[Data under study Boundary: Start]

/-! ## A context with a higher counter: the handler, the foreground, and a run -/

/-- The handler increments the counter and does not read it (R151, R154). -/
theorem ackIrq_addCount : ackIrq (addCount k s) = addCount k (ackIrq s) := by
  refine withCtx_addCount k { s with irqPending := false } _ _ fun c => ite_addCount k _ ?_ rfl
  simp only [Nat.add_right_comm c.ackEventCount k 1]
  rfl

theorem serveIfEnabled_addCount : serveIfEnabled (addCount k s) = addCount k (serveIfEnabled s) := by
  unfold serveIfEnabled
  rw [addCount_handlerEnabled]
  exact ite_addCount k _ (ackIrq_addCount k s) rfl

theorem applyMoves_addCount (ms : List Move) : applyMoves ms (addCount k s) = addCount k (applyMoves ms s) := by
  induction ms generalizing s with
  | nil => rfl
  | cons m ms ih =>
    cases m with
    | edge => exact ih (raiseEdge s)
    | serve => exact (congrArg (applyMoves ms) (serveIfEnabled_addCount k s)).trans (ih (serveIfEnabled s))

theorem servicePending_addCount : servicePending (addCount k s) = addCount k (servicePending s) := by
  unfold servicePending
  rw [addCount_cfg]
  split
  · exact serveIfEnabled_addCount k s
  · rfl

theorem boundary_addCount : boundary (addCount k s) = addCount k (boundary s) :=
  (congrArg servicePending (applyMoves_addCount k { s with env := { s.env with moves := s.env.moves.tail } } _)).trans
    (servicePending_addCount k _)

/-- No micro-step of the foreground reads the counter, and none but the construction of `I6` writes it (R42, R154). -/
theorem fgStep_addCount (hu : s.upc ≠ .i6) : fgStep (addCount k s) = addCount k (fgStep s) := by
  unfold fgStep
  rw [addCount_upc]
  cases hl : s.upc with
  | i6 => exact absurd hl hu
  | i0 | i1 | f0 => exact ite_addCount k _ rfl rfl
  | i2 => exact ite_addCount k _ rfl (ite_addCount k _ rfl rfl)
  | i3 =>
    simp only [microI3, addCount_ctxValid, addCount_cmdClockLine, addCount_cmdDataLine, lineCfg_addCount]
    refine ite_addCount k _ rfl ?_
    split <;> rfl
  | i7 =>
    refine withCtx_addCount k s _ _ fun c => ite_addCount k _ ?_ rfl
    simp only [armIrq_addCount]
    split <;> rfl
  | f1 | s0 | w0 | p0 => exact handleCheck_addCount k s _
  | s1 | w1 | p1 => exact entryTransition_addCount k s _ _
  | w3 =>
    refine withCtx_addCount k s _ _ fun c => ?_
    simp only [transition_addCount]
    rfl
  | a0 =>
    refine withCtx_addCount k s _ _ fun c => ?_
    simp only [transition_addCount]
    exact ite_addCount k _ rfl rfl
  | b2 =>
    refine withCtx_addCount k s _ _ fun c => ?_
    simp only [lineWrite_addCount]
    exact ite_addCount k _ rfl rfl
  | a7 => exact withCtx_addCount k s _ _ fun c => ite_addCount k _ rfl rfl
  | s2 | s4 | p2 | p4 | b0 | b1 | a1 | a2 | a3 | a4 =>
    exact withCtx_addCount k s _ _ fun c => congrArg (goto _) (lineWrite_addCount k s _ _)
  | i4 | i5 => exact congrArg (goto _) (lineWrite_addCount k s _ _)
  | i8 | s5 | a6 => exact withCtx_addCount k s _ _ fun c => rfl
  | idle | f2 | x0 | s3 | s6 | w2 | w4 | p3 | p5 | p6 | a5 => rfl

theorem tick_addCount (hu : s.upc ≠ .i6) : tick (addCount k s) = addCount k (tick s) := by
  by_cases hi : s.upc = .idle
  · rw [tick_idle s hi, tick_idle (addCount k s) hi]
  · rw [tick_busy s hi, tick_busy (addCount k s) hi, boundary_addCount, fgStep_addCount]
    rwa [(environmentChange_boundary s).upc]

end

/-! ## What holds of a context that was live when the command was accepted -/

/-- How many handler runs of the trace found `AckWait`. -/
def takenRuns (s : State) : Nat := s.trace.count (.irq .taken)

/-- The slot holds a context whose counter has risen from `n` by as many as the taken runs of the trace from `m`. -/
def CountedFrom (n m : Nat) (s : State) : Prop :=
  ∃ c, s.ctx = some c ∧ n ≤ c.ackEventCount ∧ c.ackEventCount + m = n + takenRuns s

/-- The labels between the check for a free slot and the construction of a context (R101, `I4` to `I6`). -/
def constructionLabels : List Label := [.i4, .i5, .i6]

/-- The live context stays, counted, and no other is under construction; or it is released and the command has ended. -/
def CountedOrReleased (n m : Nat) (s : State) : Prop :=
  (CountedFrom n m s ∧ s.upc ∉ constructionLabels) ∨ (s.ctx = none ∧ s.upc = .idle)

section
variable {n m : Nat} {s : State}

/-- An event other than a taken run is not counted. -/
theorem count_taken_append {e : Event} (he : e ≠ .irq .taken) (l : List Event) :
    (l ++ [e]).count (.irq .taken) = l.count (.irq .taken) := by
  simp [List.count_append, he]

[Data under study Boundary: End]
[Data under study Boundary: Start]

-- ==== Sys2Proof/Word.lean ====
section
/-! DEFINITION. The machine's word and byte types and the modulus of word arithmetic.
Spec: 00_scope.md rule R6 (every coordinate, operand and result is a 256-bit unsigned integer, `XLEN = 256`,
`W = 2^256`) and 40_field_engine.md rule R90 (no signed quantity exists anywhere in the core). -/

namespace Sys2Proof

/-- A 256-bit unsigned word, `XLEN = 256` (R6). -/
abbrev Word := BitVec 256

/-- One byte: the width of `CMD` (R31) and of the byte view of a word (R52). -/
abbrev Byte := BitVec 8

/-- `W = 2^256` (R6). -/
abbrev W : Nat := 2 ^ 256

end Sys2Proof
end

[Data under study Boundary: End]

__Task prompt__.
Repeat exactly the lines above from the one with "def constructionLabels : List" up to and including the one with "simp [List.count_append, he]". No other line belongs in the reply.

__Reply__.
def constructionLabels : List Label := [.i4, .i5, .i6]

/-- The live context stays, counted, and no other is under construction; or it is released and the command has ended. -/
def CountedOrReleased (n m : Nat) (s : State) : Prop :=
  (CountedFrom n m s ∧ s.upc ∉ constructionLabels) ∨ (s.ctx = none ∧ s.upc = .idle)

section
variable {n m : Nat} {s : State}

/-- An event other than a taken run is not counted. -/
theorem count_taken_append {e : Event} (he : e ≠ .irq .taken) (l : List Event) :
    (l ++ [e]).count (.irq .taken) = l.count (.irq .taken) := by
  simp [List.count_append, he]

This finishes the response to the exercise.